Это сумасшедшее поведение начало вторгаться в мою профессиональную жизнь. Я стал пропускать репетиции и сессии записи. А потом я даже начал пропускать некоторые концерты, включая большое панк-рок шоу в Olympic Auditorium на окраине города, где мы играли с нашими друзьями The Circle Jerks и Suicidal Tendencies.
Я ушёл в разгул за пару дней до этого. И когда день шоу пришёл, я не мог остановиться принимать. Я всё говорил себе: «О'кей, это последний грамм, который я приму, а потом поеду на шоу». То, что я так подвёл группу, было самым мучительным чувством, которое у меня когда-либо было. Но Кейт Моррис (Keith Morris), мой друг из The Circle Jerks, заменил меня. Он пел одну и ту же строчку, «Ты получаешь то, что видишь» («What you see is what you get»), в каждой песне. И это был не единственный раз, когда я пропускал концерт, потому что постоянно кололся. Мы играли одними из первых в Long Beach, и я был никакой, поэтому подростков из толпы пригласили спеть вместо меня. А в другой раз пел брат Линди.
Мы решили записывать альбом на студии Эль Дорадо, которая располагалась прямо в Голливуде, на Вайне. Эль Дорадо была классической старой голливудской студией с отличным старинным оборудованием. На роль инженера мы взяли Дэйва Джердена, легко идущего на контакт, опытного и знающего человека за микшерным пультом. Энди Гилл был далеко не таким, каким мы его представляли. Он был приятным парнем, но очень английским, отстранённым, умным и безбашенным. Мы же были агрессивными изменчивыми индивидуалистами, а теперь рядом был этот мягкий английский парень в красивых брюках. Даже, несмотря на то, что нам всем он нравился, и он был заинтересован в нас, он не становился нашей правой рукой. Он, конечно, не разделял нашу музыкальную эстетику и идеологию. Они находились как бы ниже него. Он уже был там, делал это, это было отлично, но давайте двигаться дальше, идти куда-то ещё. А мы думали: «Куда-то ещё? Это то, чем мы являемся!». Поэтому было небольшое напряжение.
Однажды я заглянул в блокнот Гилла, и прочел рядом с песней Police Helicopter «дерьмо». Я был уничтожен тем, что он отклонил её как дерьмо. Police Helicopter была бриллиантом в нашей короне. Она воплощала дух того, кем мы были, это было движущей, колющей, угловатой, шокирующей атакой звука и энергии. Чтение его заметок закрепило в наших головах мнение: «О'кей, теперь мы работаем с врагом». Это стало как бы «он против нас», особенно против Фли и меня.
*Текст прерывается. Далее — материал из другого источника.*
-- ==== Sys2Proof/Decode.lean ====
section
/-! DEFINITION. Decoding of a command from a word. The manual's table of operations and events gives its rows no bits:
a command is something that a path, a pin or a lane does, so no word spells one. -/

namespace Sys2Proof

/-- The command that a word of the table's bits spells: none, since no row gives bits. -/
def decodeTableWord (_nbits _w : Nat) : Option Instr := none

end Sys2Proof
end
Создание этого альбома стало реальной битвой.
Стилем Энди было создать хит любой ценой. Он должен был всего лишь сделать нас лучшей группой, какой мы могли быть. Мы создавали реально красивые, жёсткие, интересные мелодии, а он говорил: «О, нет, нет, вы никогда не попадёте на радио с такой музыкой». Мы отвечали: «А ты что думаешь? Мы делаем это не для того, чтобы попасть на радио». Он говорил: «А я делаю. Я стараюсь, чтобы что-то здесь могло попасть на радио». Джек Шерман также не разделял нашу с Фли точку зрения. Он был новичком в группе и гораздо больше сотрудничал с Энди, чем со Фли и мной для получения чистого, подходящего для радио звука.
Если эти двое объединились, то из-за того, что Энди видел Джека в качестве своей марионетки, которую он мог контролировать в студии. Мы всё время спорили о звуке гитары Джека. Энди пытался смягчить его, а мы сделать безбашенным. «Это слабо, мягко и хрупко, а это панк-рок песня, и звук должен быть грязным и жёстким!», кричали мы.
Часть нашего расстройства связанного с Джеком вызывало то, что он был отполированным гитаристом, у который не имел панк-рок происхождения. Плюс к этому он был таким аккуратным в отличие от Фли и меня. Однажды Джек готовился играть в студии, и я пришёл туда рано. У него в руках была маленькая тряпочка, которой он мягко чистил гриф своей гитары. А потом он полез в свою древнюю докторскую сумку со всяким барахлом и достал оттуда то, что выглядело как освежитель воздуха. И он начал ловко разбрызгивать спрей по грифу своей гитары.
– Что это, чёрт возьми, такое? Что ты делаешь с гитарой? – спросил я.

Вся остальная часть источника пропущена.